The article provides some other red flags involving spouses, but that is rather blatant.  There are recusal policies that the justices at least say they follow (again congressional legislation applies in a narrow area though the justices never admitted it legally applied to them).  This is the sort of appearance of impropriety that ethics rules address.  

Like "Clarence? he doesn't care about politics!"  there is a point when this is just piss you off blatant.  I don't care on a basic level here that it is somewhat symbolic. The "the rules don't really apply" concept does not stop here.  There is a general "fuck you, the rules don't apply to us" concept that touches important matters too.  

And, when Kagan publicly starts to be upset, Alito is out there whining about it.   

===

To answer that call, liberal leaders must size up the sources of political strength that undergird the Supreme Court majority’s audacious demolition campaign—defenses that are formidable but by no means invulnerable.

Finally, there was a useful analysis on how Democrats can try to address the current Supreme Court majority.  The analysis  does not provide a bunch of specific policy proposals.  It addresses targets, including a "political bulwark of the rightist justices’ pursuit of their agenda."

[1]  The 6-3 majority itself seems stuck in place unless a strong Democratic sweep, probably for two election cycles, allows them to "eliminate or degrade" it.  I'm unsure if this is totally true. Still, the key point here is to know your target.

[2] The court majority supports (unpopular) Republican political goals.  Democrats can use politics (e.g., the unpopularity of the Dobbs anti-abortion ruling) to make the Republicans less gung-ho about certain things.  I would add maybe there will be more of an opening in the lower courts, including to get some Biden picks confirmed. 

[3]  Public ignorance of the Supreme Court's agenda.  Citizens United was a major avenue of public discontent here and Sen. Whitehouse especially has been on the case of how "dark money" is behind nominations and choices of cases.  The public also figured abortion as a whole was safe.  We now see abortion rights is not. 
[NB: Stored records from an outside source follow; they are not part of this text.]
-- ==== Sys2Proof/Machine/Operands.lean ====
section
/-! DEFINITION. The operand forms: an immediate as a word, the two addressing modes and the branch target. -/

namespace Sys2Proof.Machine

/-- The 16-bit value of an immediate: never scaled or shifted (30_encoding.md R67). -/
def immWord (n : Int) : Word := BitVec.ofInt 16 n

/-- Register plus register, modulo 65536: `read` and `write` (43_memory_access.md R134; 20_memory.md R48). -/
def eaRegReg (s : State) (s1 s2 : Reg) : Word := s.readReg s1 + s.readReg s2

/-- Register plus immediate, modulo 65536: `readi` and `writei`. The base register is not updated (R134; C4). -/
def eaRegImm (s : State) (s1 : Reg) (n : Int) : Word := s.readReg s1 + immWord n

/-- The target of a taken branch, relative to the branch's own address (41_branches.md R111). -/
def branchTarget (s : State) (n : Int) : Word := s.pc + immWord n

end Sys2Proof.Machine
end

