-- ==== Sys2Proof/Machine/Assembler.lean ====
section
/-! DEFINITION. The assembly language and the words a program translates to (30_encoding.md R80 to R87; the command that
does so stands in Machine/Translator.lean). Only what the source
shows is admitted and everything else is refused (92_eei_decisions.md D21; 93_implementation_defined.md U15; log 21).
The translator's output is modelled as its words; the text layout of its file, `HEX_FORMAT`, is in no source (R87,
D16). -/

namespace Sys2Proof.Machine

/-- A line, or a token of one, as characters. -/
abbrev Text := List Char

/-! ## Spelling of operands and mnemonics -/

/-- A decimal digit. -/
def digitChar (n : Nat) : Char := Char.ofNat (48 + n)

/-- `r0` to `r15` (R81). -/
def regText (r : Reg) : Text :=
  if r.val < 10 then ['r', digitChar r.val] else ['r', '1', digitChar (r.val - 10)]

/-- A sign followed by one digit (R82). -/
def immText (n : Int) : Text := [if n < 0 then '-' else '+', digitChar n.natAbs]

/-- The register a token spells, if it spells one. -/
def parseReg (t : Text) : Option Reg := (List.finRange 16).find? fun r => decide (regText r = t)

/-- The number of a digit 0 to 7. -/
def parseDigit (c : Char) : Option Nat := (List.range 8).find? fun n => decide (digitChar n = c)

/-- `+n` or `-n` for n from 0 to 7, and nothing else (R82, D21). -/
def parseImm : Text → Option Int
  | ['+', c] => (parseDigit c).map fun (k : Nat) => (k : Int)
  | ['-', c] => (parseDigit c).map fun (k : Nat) => -(k : Int)
  | _ => none

/-- The mnemonics of the 13 real instructions (R85). -/
def mnemonicText : Instr → Text
  | .not _ _ _    => ['n', 'o', 't']
  | .add _ _ _    => ['+']
  | .sub _ _ _    => ['-']
  | .or _ _ _     => ['o', 'r']
  | .and _ _ _    => ['a', 'n', 'd']
  | .beq _ _ _    => ['=']
  | .bgt _ _ _    => ['>']
  | .bge _ _ _    => ['>', '=']
  | .addi _ _ _   => ['+', 'i']
  | .read _ _ _   => ['r', 'e', 'a', 'd']
  | .write _ _ _  => ['w', 'r', 'i', 't', 'e']
  | .readi _ _ _  => ['r', 'e', 'a', 'd', 'i']
  | .writei _ _ _ => ['w', 'r', 'i', 't', 'e', 'i']

/-! ## Parsing a line -/

/-- Format R operands `D S1 S2` (R80). -/
def parseR (make : Reg → Reg → Reg → Instr) (a b c : Text) : Option Instr :=
  (parseReg a).bind fun d => (parseReg b).bind fun s1 => (parseReg c).map fun s2 => make d s1 s2

/-- Format I operands `D S1 I` (R80). -/
def parseI (make : Reg → Reg → Int → Instr) (a b c : Text) : Option Instr :=
  (parseReg a).bind fun d => (parseReg b).bind fun s1 => (parseImm c).map fun n => make d s1 n

/-- Format J operands `I S1 S2` (R80). -/
def parseJ (make : Int → Reg → Reg → Instr) (a b c : Text) : Option Instr :=
  (parseImm a).bind fun n => (parseReg b).bind fun s1 => (parseReg c).map fun s2 => make n s1 s2

/-- `not D S1 r0`: the syntax fixes the third operand (R85; R72 b). -/
def parseNot (a b c : Text) : Option Instr := if c = regText 0 then parseR .not a b c else none

/-- The 13 mnemonics, each with the reading of its three operands (R85). -/
def realForms : List (Text × (Text → Text → Text → Option Instr)) :=
  [(['n', 'o', 't'], parseNot),
   (['+'], parseR .add),
   (['-'], parseR .sub),
   (['o', 'r'], parseR .or),
   (['a', 'n', 'd'], parseR .and),
   (['='], parseJ .beq),
   (['>'], parseJ .bgt),
   (['>', '='], parseJ .bge),
   (['+', 'i'], parseI .addi),
   (['r', 'e', 'a', 'd'], parseR .read),
   (['w', 'r', 'i', 't', 'e'], parseR .write),
   (['r', 'e', 'a', 'd', 'i'], parseI .readi),
   (['w', 'r', 'i', 't', 'e', 'i'], parseI .writei)]

/-- A real instruction: a mnemonic and three operands (R80, R85). -/
def parseReal (m a b c : Text) : Option Instr :=
  (realForms.find? fun f => decide (f.1 = m)).bind fun f => f.2 a b c

/-- A pseudo-instruction with one operand (44_pseudoinstructions.md R140, R142, R143). -/
def parsePseudo1 (m a : Text) : Option Pseudo :=
  if m = ['n', 'o', 't'] then (parseReg a).map .notSelf
  else if m = ['+', '+'] then (parseReg a).map .inc
  else if m = ['-', '-'] then (parseReg a).map .dec
  else none

/-- `move S1 S2` (44_pseudoinstructions.md R144). -/
def parseMove (m a b : Text) : Option Pseudo :=
  if m = ['m', 'o', 'v', 'e'] then (parseReg a).bind fun x => (parseReg b).map fun y => .move x y else none

/-- What a source line is. -/
inductive Line where
  /-- A blank or comment line: it stands at no instruction address (R80, R83). -/
  | empty
  /-- One instruction, a pseudo-instruction already expanded (44_pseudoinstructions.md). -/
  | code (i : Instr)
  deriving DecidableEq, Repr

/-- The tokens of a line: they are separated by one space (R80). -/
def tokens : Text → List Text
  | [] => [[]]
  | c :: rest =>
    if c = ' ' then [] :: tokens rest
    else
      match tokens rest with
      | t :: ts => (c :: t) :: ts
      | [] => [[c]]

/-- The line before its comment, which runs from `#` to the end of the line (R83). DEDUCED: the one space that separates
an instruction from its comment goes with the comment. DESIGN CHOICE: so does one space at the start of a line, so that
one space and a comment are a comment line, and no space is needed before `#`; a line of one space alone, and two spaces
before `#`, are refused. The source shows none of the four (N11; log 21). -/
def stripComment : Text → Text
  | [] => []
  | c :: rest =>
    if c = '#' then []
    else if c = ' ' ∧ rest.head? = some '#' then []
    else c :: stripComment rest

/-- The instruction that a line's tokens spell (R80, R85). -/
def parseTokens : List Text → Option Instr
  | [m] => if m = ['i', 'd', 'l', 'e'] then some (expand .idle) else none
  | [m, a] => (parsePseudo1 m a).map expand
  | [m, a, b] => (parseMove m a b).map expand
  | [m, a, b, c] => parseReal m a b c
  | _ => none

/-- One source line; `none` where the model of the translator refuses it (D21; U15). -/
def parseLine (line : Text) : Option Line :=
  let code := stripComment line
  if code = [] then some .empty else (parseTokens (tokens code)).map .code

/-! ## Translating a program -/

/-- The instructions of a program, in order, comment and blank lines not counted; one refused line refuses the
program (R80, D11). -/
def parseProgram : List Text → Option (List Instr)
  | [] => some []
  | line :: rest =>
    (parseLine line).bind fun l =>
    (parseProgram rest).map fun is =>
    match l with
    | .empty => is
    | .code i => i :: is

/-- The content of the translator's output: the instruction words in order, the first at instruction address 0x0000
(R87). -/
def translateProgram (p : Params) (lines : List Text) : Option (List Word) := (parseProgram lines).map (List.map (encode p))

/-! ## Spelling an instruction -/

/-- The line of a real instruction in the documented syntax (R80, R85). -/
def lineText (i : Instr) : Text :=
  let line3 := fun (a b c : Text) => mnemonicText i ++ ' ' :: a ++ ' ' :: b ++ ' ' :: c
  match i with
  | .not d s1 s2   => line3 (regText d) (regText s1) (regText s2)
  | .add d s1 s2   => line3 (regText d) (regText s1) (regText s2)
  | .sub d s1 s2   => line3 (regText d) (regText s1) (regText s2)
  | .or d s1 s2    => line3 (regText d) (regText s1) (regText s2)
  | .and d s1 s2   => line3 (regText d) (regText s1) (regText s2)
  | .beq n s1 s2   => line3 (immText n) (regText s1) (regText s2)
  | .bgt n s1 s2   => line3 (immText n) (regText s1) (regText s2)
  | .bge n s1 s2   => line3 (immText n) (regText s1) (regText s2)
  | .addi d s1 n   => line3 (regText d) (regText s1) (immText n)
  | .read d s1 s2  => line3 (regText d) (regText s1) (regText s2)
  | .write d s1 s2 => line3 (regText d) (regText s1) (regText s2)
  | .readi d s1 n  => line3 (regText d) (regText s1) (immText n)
  | .writei d s1 n => line3 (regText d) (regText s1) (immText n)

/-- The line of a pseudo-instruction (44_pseudoinstructions.md R140 to R144). -/
def pseudoText : Pseudo → Text
  | .notSelf r => ['n', 'o', 't', ' '] ++ regText r
  | .idle      => ['i', 'd', 'l', 'e']
  | .inc r     => ['+', '+', ' '] ++ regText r
  | .dec r     => ['-', '-', ' '] ++ regText r
  | .move a b  => ['m', 'o', 'v', 'e', ' '] ++ regText a ++ ' ' :: regText b

end Sys2Proof.Machine
end

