-- ==== Sys2Proof/Machine/Datapath.lean ====
section
/-! DEFINITION. The second description the spec gives of every instruction: the control signals of its opcode and
the flow of one cycle through the seven components (45_datapath_control.md). It takes no part in `step`; it is here
so that the meanings can be held against it. -/

namespace Sys2Proof.Machine

/-- The decoder's outputs, each one bit (R161, R151). -/
structure Signals where
  aluImmediate        : Bool
  registerWriteEnable : Bool
  memoryWriteEnable   : Bool
  memoryReadEnable    : Bool
  jumpEnable          : Bool
  negateOutput        : Bool
  deriving DecidableEq, Repr

/-- The ALU's four operations: 00, 01, 10, 11 (R152). -/
inductive AluOp where
  | add
  | sub
  | or
  | and
  deriving DecidableEq, Repr

/-- A row of the control-signal table without its "Operación ALU" column; its arguments stand in the table's column
order: ALU immediate, register write, memory write, memory read, jump, negate. -/
def signalRow (imm reg wr rd jump neg : Bool) : Signals where
  aluImmediate := imm
  registerWriteEnable := reg
  memoryWriteEnable := wr
  memoryReadEnable := rd
  jumpEnable := jump
  negateOutput := neg

/-- The decoder: a pure function of the opcode (R161), row by row the table of R150. Opcodes 1101 to 1111 have no
row. -/
def decoder (i0 : Nibble) : Option Signals :=
  match i0.toNat with
  | 0  => some (signalRow false true  false false false true)
  | 1  => some (signalRow false true  false false false false)
  | 2  => some (signalRow false true  false false false false)
  | 3  => some (signalRow false true  false false false false)
  | 4  => some (signalRow false true  false false false false)
  | 5  => some (signalRow false false false false true  false)
  | 6  => some (signalRow false false false false true  false)
  | 7  => some (signalRow false false false false true  false)
  | 8  => some (signalRow true  true  false false false false)
  | 9  => some (signalRow false true  false true  false false)
  | 10 => some (signalRow false false true  false false false)
  | 11 => some (signalRow true  true  false true  false false)
  | 12 => some (signalRow true  false true  false false false)
  | _  => none

/-- The "Operación ALU" column, which the ALU derives from the opcode (R152; C6). The branches' `X` is no operation:
nothing uses their result (U1; log 26). -/
def aluOperation (i0 : Nibble) : Option AluOp :=
  match i0.toNat with
  | 0  => some .add
  | 1  => some .add
  | 2  => some .sub
  | 3  => some .or
  | 4  => some .and
  | 8  => some .add
  | 9  => some .add
  | 10 => some .add
  | 11 => some .add
  | 12 => some .add
  | _  => none

/-- One ALU operation (R170). -/
def AluOp.apply (op : AluOp) (a b : Word) : Word :=
  match op with
  | .add => a + b
  | .sub => a - b
  | .or  => a ||| b
  | .and => a &&& b

/-- The ALU's `result` output (R170); `none` for the branches. -/
def aluResult (i0 : Nibble) (negate : Bool) (a b : Word) : Option Word :=
  (aluOperation i0).map fun op => if negate then ~~~(op.apply a b) else op.apply a b

/-- The ALU's `condition_met` output (R170). For an opcode that is no branch it is not stated and not used (U14):
`jump_enable` is 0 there. -/
def aluCondition (m : CmpReading) (i0 : Nibble) (a b : Word) : Option Bool :=
  match i0.toNat with
  | 5 => some (condEq a b)
  | 6 => some (condGt m a b)
  | 7 => some (condGe m a b)
  | _ => none

/-- The ALU's second operand: the register of i3, or i3 itself as an immediate (R170). -/
def aluOperand2 (s : State) (sig : Signals) (w : Word) : Option Word :=
  if sig.aluImmediate then (immediate s.params.immDecode (field3 w)).map immWord
  else some (s.readReg (regOf (field3 w)))

/-- The data memory's `data` output: the cell addressed by the ALU's result, or, when it is not read, the address
itself (R159, R160). -/
def dataOut (s : State) (sig : Signals) (result : Option Word) : Option Word :=
  if sig.memoryReadEnable then result.map s.readCell else result

/-- The data memory's write port: `write_data` is the register of i1 (R159). -/
def memoryPort (s : State) (sig : Signals) (w : Word) (result : Option Word) : Option State :=
  if sig.memoryWriteEnable then result.map fun a => s.writeCell a (s.readReg (regOf (field1 w))) else some s

/-- The register bank's write port: the register of i1 (R162). -/
def registerPort (s : State) (sig : Signals) (w : Word) (data : Option Word) : Option State :=
  if sig.registerWriteEnable then data.map fun v => s.writeReg (regOf (field1 w)) v else some s

/-- The program counter's next value (R157, 10_state.md R26). -/
def nextPc (s : State) (sig : Signals) (w : Word) (condition : Option Bool) : Option Word :=
  if sig.jumpEnable then
    match condition with
    | some true  => (immediate s.params.immDecode (field1 w)).map fun n => s.pc + immWord n
    | some false => some (s.pc + 1#16)
    | none       => none
  else some (s.pc + 1#16)

/-- One cycle of the datapath on the word `w` at the pc (R171). Every output is computed from the state before the
cycle. `none`: the word has no row in the table, or it needs an immediate that `IMM_DECODE` gives no value. -/
def datapathCycle (s : State) (w : Word) : Option State :=
  (decoder (field0 w)).bind fun sig =>
  (aluOperand2 s sig w).bind fun b =>
  let a := s.readReg (regOf (field2 w))
  let result := aluResult (field0 w) sig.negateOutput a b
  (nextPc s sig w (aluCondition s.params.cmp (field0 w) a b)).bind fun pc =>
  (memoryPort s sig w result).bind fun stored =>
  (registerPort stored sig w (dataOut s sig result)).map fun written =>
  written.setPc pc

end Sys2Proof.Machine
end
[4]  Perhaps the most vulnerable according to this analysis is the idea that the Supreme Court is above the fray, ruling by law instead of politics and ideology.  The presence of justices that were "swing" or did not purely match ideological/partisan issue voters were key here. Also, the way the latest people were confirmed, some of their off the court habits, Ginni Thomas, etc. 

The ultimate question is what this "constitutional conversation" and "de-legitimization" will get you.  Will the justices (and judges) be more wary at certain points to go too far?  Will the public accept more challenging of the courts (including lower courts) in certain respects?  Will the public accept more regulation or other court reforms?  Something else?

The analysis is not really about answering those questions.  But, there are questions that can be made. It is hard to imagine how to address the Supreme Court.  It is helpful to look at things from various sides.